WHAT THE EXERCISE ASKS — Reproduce word for word the lines between those holding "COMMAND_DISPATCH. -/" and "are due. -/", inclusive, and nothing else from the data below.
--- SOURCE MATERIAL Enclosed Below ---
-- ==== Sys2Proof/Machine/State.lean ====
section
/-! DEFINITION. The state of the module as plain data, its stops, and the state after reset. -/

namespace Sys2Proof.Machine

/-- A command's meaning ends here where the row cannot exist. -/
inductive Fault where
  /-- Raised by an event row that names a resource the module does not have (a 33rd analogue channel): no such event
  can occur on the hardware. Safe: the model stops where the hardware has nothing to do. -/
  | noSuchResource
  deriving DecidableEq, Repr

/-- A command without a meaning. -/
inductive Refusal where
  /-- The row has no meaning in the model yet. Safe: nothing is claimed of it. -/
  | notModelled (mnemonic : String)
  deriving DecidableEq, Repr

/-- Everything the Configuration section restores (03 R71). -/
structure Settings where
  /-- The format code of the section (03 R72, R85); 1 is the one that the firmware writes and accepts (notes/assumptions/72.md). -/
  format : Nat := 1
  params : Tab Nat := []
  prog : Program := {}
  /-- Variable descriptors of the connections, by connection ID (14 R391). -/
  connVars : Tab (List Nat) := []
  /-- The pair epoch, which 13 R351 commits (notes/assumptions/62.md). -/
  pairEpoch : Nat := 0
  panel : PanelLayout := {}
  deriving DecidableEq, Repr

/-- The cocoon's sections (03 R71). -/
structure Cocoon where
  header : Sec HeaderData := {}
  config : Sec Settings := {}
  retirement : Sec RetireStore := {}
  credentials : Sec Credentials := {}
  safetyLog : Sec SafetyLog := {}
  retain : Sec (Tab Nat) := {}
  recorder : Sec RecStore := {}
  /-- The update-in-progress mark (20 R512). -/
  panel : Sec Bool := {}
  safety : Sec SafeStore := {}
  axisState : Sec AxStore := {}
  deriving DecidableEq, Repr

/-- The whole module. -/
structure State where
  tb0 : Nat := 0
  free : Nat := 0
  cfg : Settings := {}
  power : Power := {}
  cocoon : Cocoon := {}
  host : HostIf := {}
  disp : Dispatcher := {}
  mail : List Posting := []
  inControl : Intake := {}
  inData : Intake := {}
  inManagement : Intake := {}
  recorder : Recorder := {}
  session : SafeSession := {}
  cred : Credentials := {}
  safeLog : SafetyLog := {}
  faults : FaultMgr := {}
  tasks : Tab Task := []
  cores : Tab CorePair := []
  prog : ProgState := {}
  loops : Tab LoopRun := []
  ac : Tab AcChan := []
  modems : Tab HartModem := []
  hart : HartStreams := {}
  dc : Tab DcChan := []
  dcGroups : Tab DcGroup := []
  dcCommon : Bool := false
  dcCommonAck : Bool := false
  so : Tab SafeOut := []
  sv : Supervisor := {}
  aiPairs : Tab AiPair := []
  triggers : List Trigger := []
  axes : Tab AxisChan := []
  rtc : Rtc := {}
  bases : Tab TimeBase := []
  pgs : Tab PgRun := []
  pis : Tab PiRun := []
  net : NetRun := {}
  tx : Egress := {}
  cans : Tab CanChan := []
  cus : Tab CuRun := []
  pair : PairRun := {}
  upd : Update := {}
  panel : PanelRun := {}
  sent : List Msg := []
  pending : List Instr := []
  deriving DecidableEq, Repr

/-- The module right after reset: held in reset, before its start sequence (03 R74). -/
def State.reset : State := {}

end Sys2Proof.Machine
end

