/-- Dispatches a command that is in flight. -/
def CmdSpec.dispatch (k : CmdSpec) (e : Entry) (s : State) : State :=
  let s := (((s.countDispatched e.cmd.route).touchSession e.cmd).indirectFault e.cmd)
  match k.refusal e s with
  | some st => s.complete e st 0 []
  | none => k.act e s

/-- The route can bring commands to the dispatcher: the module runs, outside a hold-up, the management plane is up and the
session open. -/
def State.routeOpen (s : State) (r : Route) : Bool :=
  s.power.phase == .running && s.power.mgmtUp && (match r with
    | .host => s.host.ready
    | .omnar id => (s.omnarOf id).isSome
    | .ivpasto => s.disp.ivpasto.isOpen)

/-- The command must wait: an earlier one of its route is held, or it carries `FENCE` and one is in flight. `MOD.ABORT`
is never held back (04 R98). -/
def State.heldBack (e : Entry) (s : State) : Bool :=
  e.op != 0x0102 &&
    (s.disp.queue.any (fun q => decide (q.id < e.id) && q.cmd.route.kind == e.cmd.route.kind)
      || (e.cmd.fence && s.disp.flights.any (fun f => decide (f.entry.id < e.id) && f.entry.cmd.route.kind == e.cmd.route.kind)))

/-- The entry a submitted command becomes. -/
def State.entryFor (s : State) (op : Nat) (c : Cmd) : Entry := { id := s.disp.nextId, op := op, cmd := c }

/-- A command is fetched: it is in flight, not yet dispatched (04 R101). -/
def State.fetched (e : Entry) (s : State) : State :=
  { s with disp := { s.disp with nextId := e.id + 1, flights := s.disp.flights ++ [{ entry := e, dispatched := false }] } }

/-- A command is held behind others. -/
def State.enqueue (e : Entry) (s : State) : State := { s with disp := { s.disp with queue := s.disp.queue ++ [e] } }

/-- A command leaves the queue and counts as dispatched. -/
def State.started (e : Entry) (s : State) : State :=
  { s with disp := { s.disp with
      queue := s.disp.queue.filter (fun q => q.id != e.id),
      flights := s.disp.flights.map (fun f => if f.entry.id = e.id then { f with dispatched := true } else f),
      lastRoute := e.cmd.route.kind } }

/-- Commands in flight on a route or session. -/
def State.inFlight (s : State) (r : Route) : Nat := (s.disp.flights.filter (fun f => f.entry.cmd.route == r)).length

/-- The completion ring has room for one more command in flight, and fewer than 128 are in flight (R101). -/
def State.fetchRoom (s : State) : Bool :=
  let q := s.ring 1
  decide (s.inFlight .host < 128) && decide (s.inFlight .host + (q.tail + q.size - q.head) % q.size + 1 < q.size)

/-- The route or session has as many commands in flight as it may (R101, R111). -/
def State.routeFull (s : State) (r : Route) : Bool :=
  match r with
  | .host => !s.fetchRoom
  | _ => decide (16 ≤ s.inFlight r)

/-- A command beyond the limit of its session is answered with S_ROUTE_FULL and never dispatched (R117); one beyond the limit
of the host rings stays in the submission ring (R101). -/
def State.answerFull (r : Route) (tag : Nat) (s : State) : State :=
  let b := completionBytes tag Status.sRouteFull.code 0 0 0 false false
  let s := if r = .host then s else s.countRefused r .sRouteFull
  match r with
  | .host => s
  | .omnar id => match s.omnarOf id with | some y => s.sendOmnar y 0x02 1 b | none => s
  | .ivpasto => s.sendIvpasto 0x11 b

/-! ## The dispatcher's turn (04 R105, R107) -/

/-- The next command of a route, where the route is open: a waiting `MOD.ABORT`, which overtakes the commands that the turn holds
back as well as those behind a fence (DEDUCED from R107, notes/assumptions/98.md), or else the first that is not held back. -/
def State.candidate (s : State) (r : Nat) : Option Entry :=
  let q := s.disp.queue.filter (fun e => e.cmd.route.kind == r && s.routeOpen e.cmd.route)
  match q.find? (fun e => e.op == 0x0102) with
  | some e => some e
  | none => q.find? (fun e => !(s.heldBack e))

/-- The next command in turn after the route served last. -/
def State.inTurn (s : State) : Option Entry :=
  let r := s.disp.lastRoute
  match s.candidate ((r + 1) % 3) with
  | some e => some e
  | none =>
    match s.candidate ((r + 2) % 3) with
    | some e => some e
    | none => s.candidate (r % 3)

/-- The command as it has just arrived: fetched and waiting for its turn. -/
def State.queued (op : Nat) (c : Cmd) (s : State) : State := (s.fetched (s.entryFor op c)).enqueue (s.entryFor op c)

/-- A command row: the command arrives on its route, and the dispatcher takes it where it is the next in turn; else it waits for a
COMMAND_DISPATCH. -/
def CmdSpec.submit (k : CmdSpec) (c : Cmd) (s : State) : State :=
  if ¬ s.routeOpen c.route then s
  else if s.routeFull c.route then s.answerFull c.route c.tag
  else
    let e := s.entryFor k.op c
    let s1 := s.queued k.op c
    if s1.inTurn = some e then k.dispatch e (s1.started e) else s1

/-! ## Owner boundaries (01 R17 to R19) -/

/-- Applies one posting: a command by its specification, one of the module's own by `own`. -/
def applyPosting (specOf : Nat → Option CmdSpec) (own : PostBody → State → State) (p : Posting) (s : State) : State :=
  match p.body with
  | .cmd e =>
    match specOf e.op with
    | some k => s.finish e (k.run e s)
    | none => s
  | .pairCmd e =>
    match specOf e.op with
    | some k => (match k.run e s with | .done _ _ _ s' => s' | .later s' => s')
    | none => s
  | b => own b s

/-- A posting is due: at the next boundary, or in a pair at the named instant of the pair timer (13 R357). -/
def State.isDue (s : State) (p : Posting) : Bool :=
  s.pair.st == .unpaired || decide ((p.due : Int) ≤ s.tb0 + s.pair.timerOff) || p.due == 0

/-- The postings of an owner that are due. -/
def State.duePostings (s : State) (o : Owner) : List Posting := s.mail.filter (fun p => p.owner == o && s.isDue p)

/-- At its boundary an owner applies its postings in posting order (01 R18). -/
def State.boundary (specOf : Nat → Option CmdSpec) (own : PostBody → State → State) (o : Owner) (s : State) : State :=
  let due := s.duePostings o
  let s : State := { s with mail := s.mail.filter (fun p => !(p.owner == o && s.isDue p)) }
  due.foldl (fun s p => applyPosting specOf own p s) s

end Sys2Proof.Machine
end

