/-- A diagnostic has persisted for its detection time (R271). -/
def State.dcDiagnosed (n : Nat) (k : DcDiag) (m : DcMeas) (s : State) : State :=
  let c := s.dcOf n
  if ¬ (s.dcChecks n k && s.dcCondition n k m c.on) then s
  else match k with
  | .stuckOn => if c.flag 9 then s else s.dcSwitchFault n 0
  | .failedOpen => if c.flag 9 then s else s.dcSwitchFault n 1
  | .extVoltage => if c.flag 3 then s else (s.setDc n (c.setFlag 3 true)).post .data .eDcExtVoltage (dcRes n) (q24 n m.term)
  | _ => if c.flag 0 then s else (s.setDc n (c.setFlag 0 true)).post .data .eDcOpen (dcRes n) (n * 2 ^ 24)

/-- The 50 µs check clears flags whose condition no longer holds (R271); `normal`: at most 0.65 A for 20 ms (R266); the 5 s of a
THERMAL begin below 135 °C (R267). -/
def State.dcCheck (n : Nat) (m : DcMeas) (normal : Bool) (s : State) : State :=
  let c := s.dcOf n
  let opened := c.flag 0 && (s.dcCondition n .openOutput m c.on || s.dcCondition n .openInput m c.on)
  let ext := c.flag 3 && s.dcCondition n .extVoltage m c.on
  s.setDc n { ((c.setFlag 0 opened).setFlag 3 ext).setFlag 1 (c.flag 1 && !(c.on && normal)) with
    coolAt := if c.flag 2 && c.coolAt.isNone && decide (m.temp < 1350) then some s.tb0 else c.coolAt }

/-- The re-test 100 ms after a switch fault, at the commanded level (R278). -/
def State.dcRetest (n : Nat) (m : DcMeas) (s : State) : State :=
  let c := s.dcOf n
  let again := s.setDc n { c with faultAt := s.tb0 }
  if ¬ c.faultOff || c.st == .retired || decide (s.tb0 < c.faultAt + 100000000) then s
  else if s.dcCondition n .stuckOn m c.cmd then again.fault .data .fDcSwitch (dcRes n) (q24 n 0) (dcKey n)
  else if s.dcCondition n .failedOpen m c.cmd then again.fault .data .fDcSwitch (dcRes n) (q24 n 1) (dcKey n)
  else (s.setDc n { c.setFlag 9 false with faultOff := false }).dcFollow n

/-- The channels of a group. -/
def groupChans (g : Nat) : List Nat := (List.range 16).map (fun k => 16 * g + k)

/-- The events of a group's supply that stands below its thresholds, while the module runs (R272; 03 R60). -/
def State.fdTold (g mv : Nat) (s : State) : State :=
  let s := s.postIf ((s.dcGroup g).sag && s.up) .data .eDcSag (dgRes g) (q24 (0x40 + g) mv)
  s.postIf ((s.dcGroup g).uv && s.up) .data .fFieldUndervoltage (dgRes g) (q24 (0x40 + g) mv)

/-- FDx below 14.0 V for 50 µs (R272): every output of the group off, re-tries cancelled (R281). -/
def State.fdUndervoltage (g mv : Nat) (s : State) : State :=
  if 14000 ≤ mv ∨ (s.dcGroup g).uv then s
  else
    let fresh := !(s.dcGroup g).sag
    let s := (s.setDcGroup g { sag := true, uv := true }).postIf (fresh && s.up) .data .eDcSag (dgRes g) (q24 (0x40 + g) mv)
    (s.each (fun n s =>
      let c := s.dcOf n
      (s.setDc n { c with retry := false, delivered := false, changed := c.changed && !c.delivered }).dcFollow n) (groupChans g)).postIf s.up
      .data .fFieldUndervoltage (dgRes g) (q24 (0x40 + g) mv)

/-- A channel at the recovery of its group (R272, R281). -/
def State.fdChannelBack (n : Nat) (s : State) : State :=
  let c := s.dcOf n
  let lat := dcIsDo (s.dcMode n) && c.cmd && s.param .dcUvReturn n == 1
  (s.setDc n { c with uvLatched := c.uvLatched || lat, modeAt := s.tb0, delivered := false }).dcFollow n

/-- FDx has been above its recovery level for 50 ms (R272). -/
def State.fdRecover (g mv : Nat) (s : State) : State :=
  let x := s.dcGroup g
  if x.uv then
    (if 19000 < mv then (s.setDcGroup g {}).each State.fdChannelBack (groupChans g) else s)
  else if 18300 < mv then s.setDcGroup g { x with sag := false } else s

/-- The discrepancy time of a pair has passed (R275). -/
def State.dcDiscrepant (n : Nat) (s : State) : State :=
  let e := evenOf n
  let c := s.dcOf e
  match c.disagree with
  | some a =>
    if s.dcPaired e && !c.disc && decide (a + s.param .dcDiscTime e * 1000000 < s.tb0) then
      ((s.setDc e { c with disc := true, discDemand := false, pairVal := false }).post .data .eDcDiscrepancy (dcRes e)
        (q24 e ((s.tb0 - a) / 1000000 : Nat))).dcCommonUpdate
    else s
  | none => s

/-! ## Mode, start, retirement -/

/-- The paths are switched for the new mode (R262). -/
def State.dcModeEnd (n : Nat) (s : State) : State :=
  let c := s.dcOf n
  if c.st ≠ .switching then s
  else (s.setDc n { c with
      st := .safe, modeAt := s.tb0, delivered := false, changed := true, flags := 0, safe := true, olLatched := false,
      uvLatched := false, retry := false, faultOff := false }).post .data .eDcMode (dcRes n) (n * 2 ^ 24 + s.dcMode n)

/-- An isolated side starts from its configuration (R279; 03 R74, step 8). -/
def State.dcStart (n : Nat) (s : State) : State :=
  let st : DcState := (if s.isRetired (dcKey n) then .retired
    else if s.param .dcService n = 0 then .outOfService else .safe)
  (s.setDc n {
      st := st, modeAt := s.tb0, lastFrame := s.tb0, offAt := s.tb0,
      switchRetired := s.faults.store.retired.any (fun r =>
        r.key == dcKey n && (r.last == Code.fDcSwitch.num || r.last == Code.fDcThermal.num)) }).dcToSafe n

/-- Channel `n` is RETIRED (R278): for a switch fault or THERMAL it drives OFF (R269); a self-test asked for is answered. -/
def State.dcRetire (n code : Nat) (s : State) : State :=
  if (s.dcOf n).st = .retired then s else
  let s := s.markRetired (dcKey n) Code.fDcRetired.num code
  let sw := code == Code.fDcSwitch.num || code == Code.fDcThermal.num
  let c := s.dcOf n
  let s := (s.setDc n { c with st := .retired, switchRetired := sw, test := none, testCmd := none }).dcToSafe n
  let s := match c.testCmd with
    | some e => s.complete e .sRetired 0 []
    | none => s
  (((s.faultUncounted .data .fDcRetired (dcRes n) (n * 2 ^ 24 + code) (dcKey n)).causeRetired 0x05 n).dcPairUpdate n).dcCommonUpdate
--- End of Enclosed SOURCE MATERIAL ---
ANSWER BOX —
COMMAND_DISPATCH. -/
def CmdSpec.submit (k : CmdSpec) (c : Cmd) (s : State) : State :=
  if ¬ s.routeOpen c.route then s
  else if s.routeFull c.route then s.answerFull c.route c.tag
  else
    let e := s.entryFor k.op c
    let s1 := s.queued k.op c
    if s1.inTurn = some e then k.dispatch e (s1.started e) else s1

/-! ## Owner boundaries (01 R17 to R19) -/

/-- Applies one posting: a command by its specification, one of the module's own by `own`. -/
def applyPosting (specOf : Nat → Option CmdSpec) (own : PostBody → State → State) (p : Posting) (s : State) : State :=
  match p.body with
  | .cmd e =>
    match specOf e.op with
    | some k => s.finish e (k.run e s)
    | none => s
  | .pairCmd e =>
    match specOf e.op with
    | some k => (match k.run e s with | .done _ _ _ s' => s' | .later s' => s')
    | none => s
  | b => own b s

/-- A posting is due: at the next boundary, or in a pair at the named instant of the pair timer (13 R357). -/
def State.isDue (s : State) (p : Posting) : Bool :=
  s.pair.st == .unpaired || decide ((p.due : Int) ≤ s.tb0 + s.pair.timerOff) || p.due == 0

/-- The postings of an owner that are due. -/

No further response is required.